The backyard has, according to marketing materials, custom LED lighting and a million dollars worth of exterior landscaping that includes sweeping lawns, a French side garden with citrus trees, a redwood constructed vegetable house, more than 150 rose bushes, and a variety of fruit trees (apple, peach pomegranate, apricot, and more) all kept from thirst by an automatic 32-zone irrigation system.

Exterior recreational amenities include copious terraces, a swimming pool and spa, a sport court, a cedar-chip playground with elaborate play structure, a tricycle path, a fire pit with built-in broken concrete bench, a giant-sized chess board punched in to a flat spot on the lawn, and an open air cabana—with flat screen television—that listing details (regrettably) call a "covered man cave."

The circular gravel drive at the front of the house curves around the side to a rear motor court for accesses to an over-sized two-car attached garage and a newly-added detached carriage house with a third garage that's currently outfitted with a smattering of fitness equipment and—you got it—another wall-mounted flat-screen television.

We really have no idea why Mister and Missus Anders would spend a couple years and a whole lotta cheddar to completely customize their house in Hidden Hills only to put it up for sale. Could be they desire even more impressive digs or perhaps they feel they've outgrown the the estate-sized property. Maybe it just makes good financial sense. Whatever the reason(s), let's just call it a classic case of The Real Estate Fickle, a malady that seems afflict so many rich and/or famous folk.

*Digital marketing materials that Your Mama scared up from the time of the Anders' 2010 purchase show the then single-story residence, described as a "California ranch" that "exudes rustic simplicity," had five bedrooms and four bathrooms in 4,207 square feet.

listing photos: Shawn Cordon for Berkshire Hathaway Home Service

8 comments:

Anonymous said...

Mark Wahlberg's BH home sold to whom mamma?

lil' gay boy said...

What -- no flatscreen TV in the vegetable house? "What a dump..."

;-)

I guess there's not a lot to do in Hidden Hills but watch TV, huh? Kinda creepy in a Farenheit 451 sort of way.

It's too white, too beige, the fenestration is a tad overwrought & precious, and the matchy-matchy chimneys at the front a smidge too The Hamlet at Jericho for my taste -- but somehow the composition works overall & I like it.

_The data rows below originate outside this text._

section
/-! PROOF. The statements of 42_alu.md: load and add of a byte (R111, R112), copy and bitwise operations (R114 to R117), and the
operations that write a flag (R118 to R123). -/

namespace Sys2Proof.Machine

section
variable (s : State) (x : RegIdx)

/-! ### One register written, then `PC` past the instruction -/

/-- A result written to a register changes `V` and `PC` alone (R20, R25). -/
theorem State.frame_setReg_advance (b : Byte) : FrameBut [.v, .pc] s (s.setReg x b).advance :=
  (s.frame_setReg x b).trans ((s.setReg x b).frame_setPc _)

theorem State.reg_setReg_of_ne (b : Byte) (r : RegIdx) (hr : r ≠ x) : (s.setReg x b).reg r = s.reg r :=
  (s.reg_setReg x r b).trans (if_neg hr)

/-! ### A result, then the flag (R120) -/

/-- A result and its flag change `V` and `PC` alone: the flag is one more register written. -/
theorem State.frame_setResultAndFlag_advance (b : Byte) (c : Bool) :
    FrameBut [.v, .pc] s (s.setResultAndFlag x b c).advance :=
  (s.frame_setReg x b).trans ((s.setReg x b).frame_setReg_advance vf (flagByte c))

end

/-- What an instruction that writes a result and a flag leaves, both as numbers: VF holds the flag, also where it is the
destination, and every other register but the destination stays (R120). -/
theorem exists_next_resultAndFlag {i : Instr} {s : State} {x : RegIdx} {b : Byte} {c : Bool} {result flag : Nat}
    (hexec : exec i s = .next (s.setResultAndFlag x b c).advance) (hresult : b.toNat = result)
    (hflag : (flagByte c).toNat = flag) :
    ∃ t, exec i s = .next t ∧
      (∀ r, (t.reg r).toNat = if r = 0xF then flag else if r = x then result else (s.reg r).toNat) ∧
      t.pc = s.pc + 2 ∧ FrameBut [.v, .pc] s t := by
  refine ⟨_, hexec, fun r => ?_, rfl, s.frame_setResultAndFlag_advance x b c⟩
  rw [State.reg_advance, State.reg_setResultAndFlag, apply_ite BitVec.toNat, apply_ite BitVec.toNat, hresult, hflag]
  rfl

/-! ### Subtraction and the shifts as numbers (R110) -/

/-- The wrapping difference, with the 256 it may borrow added first. -/
theorem toNat_sub_wrapping (a b : Byte) : (a - b).toNat = (a.toNat + 256 - b.toNat) % 256 := by
  rw [BitVec.toNat_sub]
  omega

theorem toNat_shiftRight_one (a : Byte) : (a >>> 1).toNat = a.toNat / 2 := by
  rw [BitVec.toNat_ushiftRight, Nat.shiftRight_one]

theorem toNat_shiftLeft_one (a : Byte) : (a <<< 1).toNat = a.toNat * 2 % 256 := by
  rw [BitVec.toNat_shiftLeft, Nat.shiftLeft_eq, pow_one]

/-! ### The instructions that write a flag -/

/-- Settles O39. -/
theorem additionSetsCarry : Obligations.AdditionSetsCarry := fun x y s =>
  ⟨decode_encode (.addReg x y),
    exists_next_resultAndFlag rfl (BitVec.toNat_add (s.reg x) (s.reg y)) (toNat_carryFlag (s.reg x) (s.reg y))⟩

/-- Settles O40: the two subtractions differ in which operand is the minuend. -/
theorem subtractionsSetNotBorrow : Obligations.SubtractionsSetNotBorrow := fun x y s =>
  ⟨decode_encode (.sub x y), decode_encode (.subn x y),
    exists_next_resultAndFlag rfl (toNat_sub_wrapping (s.reg x) (s.reg y)) (toNat_notBorrowFlag (s.reg x) (s.reg y)),
    exists_next_resultAndFlag rfl (toNat_sub_wrapping (s.reg y) (s.reg x)) (toNat_notBorrowFlag (s.reg y) (s.reg x))⟩

/-- Settles O41. -/
theorem shiftsSetTheBitShiftedOut : Obligations.ShiftsSetTheBitShiftedOut := fun x y s =>
  ⟨decode_encode (.shr x y), decode_encode (.shl x y),
    exists_next_resultAndFlag rfl (toNat_shiftRight_one (s.reg x)) (toNat_lowBitFlag (s.reg x)),
    exists_next_resultAndFlag rfl (toNat_shiftLeft_one (s.reg x)) (toNat_highBitFlag (s.reg x))⟩

/-! ### The instructions that write no flag -/

/-- What an instruction that writes one register leaves, the byte written given by its bits. -/
theorem exists_next_bits {i : Instr} {s : State} {x : RegIdx} {b : Byte} {bit : Nat → Bool}
    (hexec : exec i s = .next (s.setReg x b).advance) (hbit : ∀ k, b.getLsbD k = bit k) :
    ∃ t, exec i s = .next t ∧ (∀ k, (t.reg x).getLsbD k = bit k) ∧ (∀ r, r ≠ x → t.reg r = s.reg r) ∧
      t.pc = s.pc + 2 ∧ FrameBut [.v, .pc] s t := by
  refine ⟨_, hexec, fun k => ?_, s.reg_setReg_of_ne x b, rfl, s.frame_setReg_advance x b⟩
  rw [State.reg_advance, State.reg_setReg_same, hbit]

/-- Settles O37: VF is written only where it is the destination. -/
theorem loadAndAddImmediate : Obligations.LoadAndAddImmediate := by
  refine fun x kk s => ⟨decode_encode (.ldImm x kk), decode_encode (.addImm x kk),
    ⟨_, rfl, fun r => s.reg_setReg x r kk, rfl, s.frame_setReg_advance x kk⟩,
    ⟨_, rfl, fun r => ?_, rfl, s.frame_setReg_advance x (s.reg x + kk)⟩⟩
  rw [State.reg_advance, State.reg_setReg, apply_ite BitVec.toNat, BitVec.toNat_add]

/-- Settles O38: the bit of each result is that of the operation on bytes. -/
theorem copyAndBitwise : Obligations.CopyAndBitwise := fun x y s =>
  ⟨decode_encode (.ldReg x y), decode_encode (.orReg x y), decode_encode (.andReg x y), decode_encode (.xorReg x y),
    ⟨_, rfl, s.reg_setReg_same x (s.reg y), s.reg_setReg_of_ne x (s.reg y), rfl, s.frame_setReg_advance x (s.reg y)⟩,
    exists_next_bits rfl fun _ => BitVec.getLsbD_or, exists_next_bits rfl fun _ => BitVec.getLsbD_and,
    exists_next_bits rfl fun _ => BitVec.getLsbD_xor⟩

end Sys2Proof.Machine
end

section
/-! PROOF. The statements of 43_index_random.md: the three writers of `I` (R131, R133, R134) and the random byte (R132). -/

namespace Sys2Proof.Machine

/-! ### The address register written, then `PC` past the instruction -/

/-- A value written to `I` changes `I` and `PC` alone (R23, R25). -/
theorem State.frame_setI_advance (s : State) (a : Word) : FrameBut [.i, .pc] s (s.setI a).advance :=
  (s.frame_setI a).trans ((s.setI a).frame_setPc _)

/-- What an instruction that writes `I` leaves, the value written given as a number. -/
theorem exists_next_index {i : Instr} {s : State} {a : Word} {value : Nat} (hexec : exec i s = .next (s.setI a).advance)
    (hvalue : a.toNat = value) :
    ∃ t, exec i s = .next t ∧ t.i.toNat = value ∧ t.pc = s.pc + 2 ∧ FrameBut [.i, .pc] s t :=
  ⟨_, hexec, hvalue, rfl, s.frame_setI_advance a⟩

/-! ### The values written to `I`, as numbers -/

/-- `I + Vx` wraps at 65536 (R133). -/
theorem toNat_add_zextByte (a : Word) (b : Byte) : (a + zextByte b).toNat = (a.toNat + b.toNat) % 65536 := by
  rw [BitVec.toNat_add, toNat_zextByte]

/-- Five times a byte is at most 1275, so the 16-bit product of R134 does not wrap. -/
theorem toNat_glyph_address (b : Byte) : (zextByte b * BitVec.ofNat 16 Config.glyphBytes).toNat = b.toNat * 5 := by
  have hglyph : (BitVec.ofNat 16 Config.glyphBytes).toNat = 5 := rfl
  have hfits : b.toNat * 5 < 2 ^ 16 := by have := b.isLt; omega
  rw [BitVec.toNat_mul, toNat_zextByte, hglyph, Nat.mod_eq_of_lt hfits]

/-! ### The instructions -/

/-- Settles O42: the three differ only in the value written to `I`. -/
theorem addressRegisterWrites : Obligations.AddressRegisterWrites := fun x nnn s =>
  ⟨decode_encode (.ldI nnn), decode_encode (.addI x), decode_encode (.ldF x),
    exists_next_index rfl (toNat_zextAddr nnn), exists_next_index rfl (toNat_add_zextByte s.i (s.reg x)),
    exists_next_index rfl (toNat_glyph_address (s.reg x))⟩

/-- Settles O43: the byte written is the bitwise AND of kk and RND. -/
theorem randomIsMaskedByKK : Obligations.RandomIsMaskedByKK := fun x kk _ =>
  ⟨decode_encode (.rnd x kk), exists_next_bits rfl fun _ => BitVec.getLsbD_and⟩

end Sys2Proof.Machine
end

section
/-! PROOF. The statements of 44_display.md: clear screen (R141), draw sprite (R142), and the properties of a draw (R143). -/

namespace Sys2Proof.Machine

/-! ### Clear screen -/

/-- A clear changes the framebuffer and `PC` alone (R141). -/
theorem State.frame_setFb_advance (s : State) (fb : Vector (BitVec 64) 32) : FrameBut [.fb, .pc] s (s.setFb fb).advance :=
  (s.frame_setFb fb).trans ((s.setFb fb).frame_setPc _)

/-- Settles O44. -/
theorem clearScreenClearsEveryPixel : Obligations.ClearScreenClearsEveryPixel :=
  ⟨decode_encode .cls, fun s => ⟨_, rfl, pixel_clearFb, rfl, s.frame_setFb_advance clearFb⟩⟩

/-! ### The sprite and its place on the screen (R142) -/

/-- The screen row under row `r` of a sprite at height `Vy`. -/
def State.spriteRow (s : State) (y : RegIdx) (r : Nat) : Fin 32 := rowOf ((s.reg y).toNat % 32 + r)

/-- The screen column under column `c` of a sprite at offset `Vx`. -/
def State.spriteCol (s : State) (x : RegIdx) (c : Nat) : Fin 64 := colOf ((s.reg x).toNat % 64 + c)

/-- Column `c` of row `r` of the sprite at `I`, bit 7 leftmost. -/
def State.spriteData (s : State) (r c : Nat) : Bool := (s.mem.read (s.i.toNat + r)).getLsbD (7 - c)

section
variable {s : State} {x y : RegIdx} {n : Count}

/-! ### When a draw faults -/

theorem exec_drw_of_inBounds (h : n = 0 ∨ s.i.toNat + n.toNat - 1 ≤ 0xFFF) :
    exec (.drw x y n) s = .next (s.drawn x y n.toNat) := by
  refine s.dataAccess_of_inBounds _ ?_
  rcases h with rfl | hle
  · exact .inl rfl
  · exact .inr (by omega)

theorem exec_drw_of_outOfBounds (hpos : 1 ≤ n.toNat) (hout : 0xFFF < s.i.toNat + n.toNat - 1) :
    ∃ a : Word, exec (.drw x y n) s = .next (s.takeFault .dataAddressOutOfBounds a) ∧ a.toNat = max s.i.toNat 0x1000 := by
  rcases s.dataAccess_eq n.toNat (s.drawn x y n.toNat) with ⟨-, hin⟩ | ⟨a, hexec, -, -, -, ha⟩
  · omega
  · exact ⟨a, hexec, ha⟩

/-! ### One draw -/

/-- A draw changes VF, the framebuffer and `PC` alone (R142). -/
theorem State.frame_drawn (k : Nat) : FrameBut [.v, .fb, .pc] s (s.drawn x y k) :=
  (s.frame_setFb _).trans ((s.setFb _).frame_setReg_advance vf _)

/-- The pixel under a sprite bit. -/
theorem State.pixel_drawn_under {r c : Nat} (hr : r < n.toNat) (hc : c < 8) :
    pixel (s.drawn x y n.toNat).fb (s.spriteRow y r) (s.spriteCol x c) =
      (pixel s.fb (s.spriteRow y r) (s.spriteCol x c) ^^ s.spriteData r c) := by
  rw [s.pixel_drawn]
  exact congrArg _ (spriteBit_of_lt _ _ _ _ (by omega) hr hc)

/-- A pixel under no sprite bit stays. -/
theorem State.pixel_drawn_outside {p : Fin 32} {q : Fin 64}
    (h : ∀ r c, r < n.toNat → c < 8 → ¬ (p = s.spriteRow y r ∧ q = s.spriteCol x c)) :
    pixel (s.drawn x y n.toNat).fb p q = pixel s.fb p q := by
  have hbit : spriteBit s.mem s.i.toNat (s.reg x).toNat (s.reg y).toNat n.toNat p q = false := by
    refine Bool.eq_false_iff.mpr fun hset => ?_
    obtain ⟨r, c, hr, hc, -, hp, hq⟩ := exists_of_spriteBit hset
    exact h r c hr hc ⟨hp, hq⟩
  rw [s.pixel_drawn, hbit, Bool.xor_false]

/-- The collision flag, by the rows and columns of the sprite: it is 0x01 exactly when a sprite bit of 1 met a set pixel. -/
theorem State.reg_vf_drawn_eq_one_iff :
    (s.drawn x y n.toNat).reg vf = 0x01 ↔
      ∃ r c, r < n.toNat ∧ c < 8 ∧ s.spriteData r c = true ∧ pixel s.fb (s.spriteRow y r) (s.spriteCol x c) = true := by
  rw [s.reg_vf_drawn_eq_one]
  constructor
  · rintro ⟨p, q, hset, hpixel⟩
    obtain ⟨r, c, hr, hc, hbit, rfl, rfl⟩ := exists_of_spriteBit hset
    exact ⟨r, c, hr, hc, hbit, hpixel⟩
  · rintro ⟨r, c, hr, hc, hbit, hpixel⟩
    exact ⟨_, _, (spriteBit_of_lt _ _ _ _ (by omega) hr hc).trans hbit, hpixel⟩

/-- The collision flag is 0x00 when every sprite bit of 1 met a pixel that was not set. -/
theorem State.reg_vf_drawn_eq_zero_of_dark
    (h : ∀ r c, r < n.toNat → c < 8 → s.spriteData r c = true → pixel s.fb (s.spriteRow y r) (s.spriteCol x c) = false) :
    (s.drawn x y n.toNat).reg vf = 0x00 := by
  refine (s.reg_vf_drawn_eq_zero x y n).mpr fun hone => ?_
  obtain ⟨r, c, hr, hc, hbit, hpixel⟩ := State.reg_vf_drawn_eq_one_iff.mp hone
  exact Bool.false_ne_true ((h r c hr hc hbit).symm.trans hpixel)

Good bones and a blank canvas -- what more could you want (besides a flatscreen on the stairs?)

Anonymous said...

lil gay boy your a freaking loser, seems like the only thing to do where you live is be on the computer commenting about people lives that you envy. Shame on you, F.Y.I there's a hell of a lot to do in Hidden Hills too bad your broke ass will never find out. now go suck a big fat one douchebag!!!!

Anonymous said...

Confidential to Anonymous 12:17 A.M.

From his occasional hints, LGB maintains a satisfying long term relationship, a successful publishing career, and a residence in one of the wealthiest areas of the United States, is well-read, appears genuinely content in life, and is adored by the Kinderlach. Sounds like a winner to me.

Most sincerely yours,
Rabbi Hedda LaCasa

bentley said...

Apart from some dubious decor choices ('Let's make out' on a pillow, in the master bedroom, ugh) which are easily dealt with, I like this place a lot. It is comfortable and large without seeming over the top. Good work to the Anders', I say.

Rabbi, you took the words right out of my mouth.

Those who continue to use the phrase 'go suck a big fat one' are clearly living in an alternate universe and should be dismissed as such.

lil' gay boy said...

Thanks, guys -- and to think I just ran out at lunch to go buy some more troll kibble on 7th...

Petra's said...

To anon 12:17 - Mr. Disick, kindly back your ass away from the keyboard.

Anonymous said...

Awwww ... where's my comment gone? I said that I HATE that hideous colonial façade, but that the rest is just gorgeous (although the pool looks a bit odd - like it's out of place - maybe some surrounding hedging would help with that?). This home reminds me a lot of the Kardashians' former home (that which was bowled by its new owners).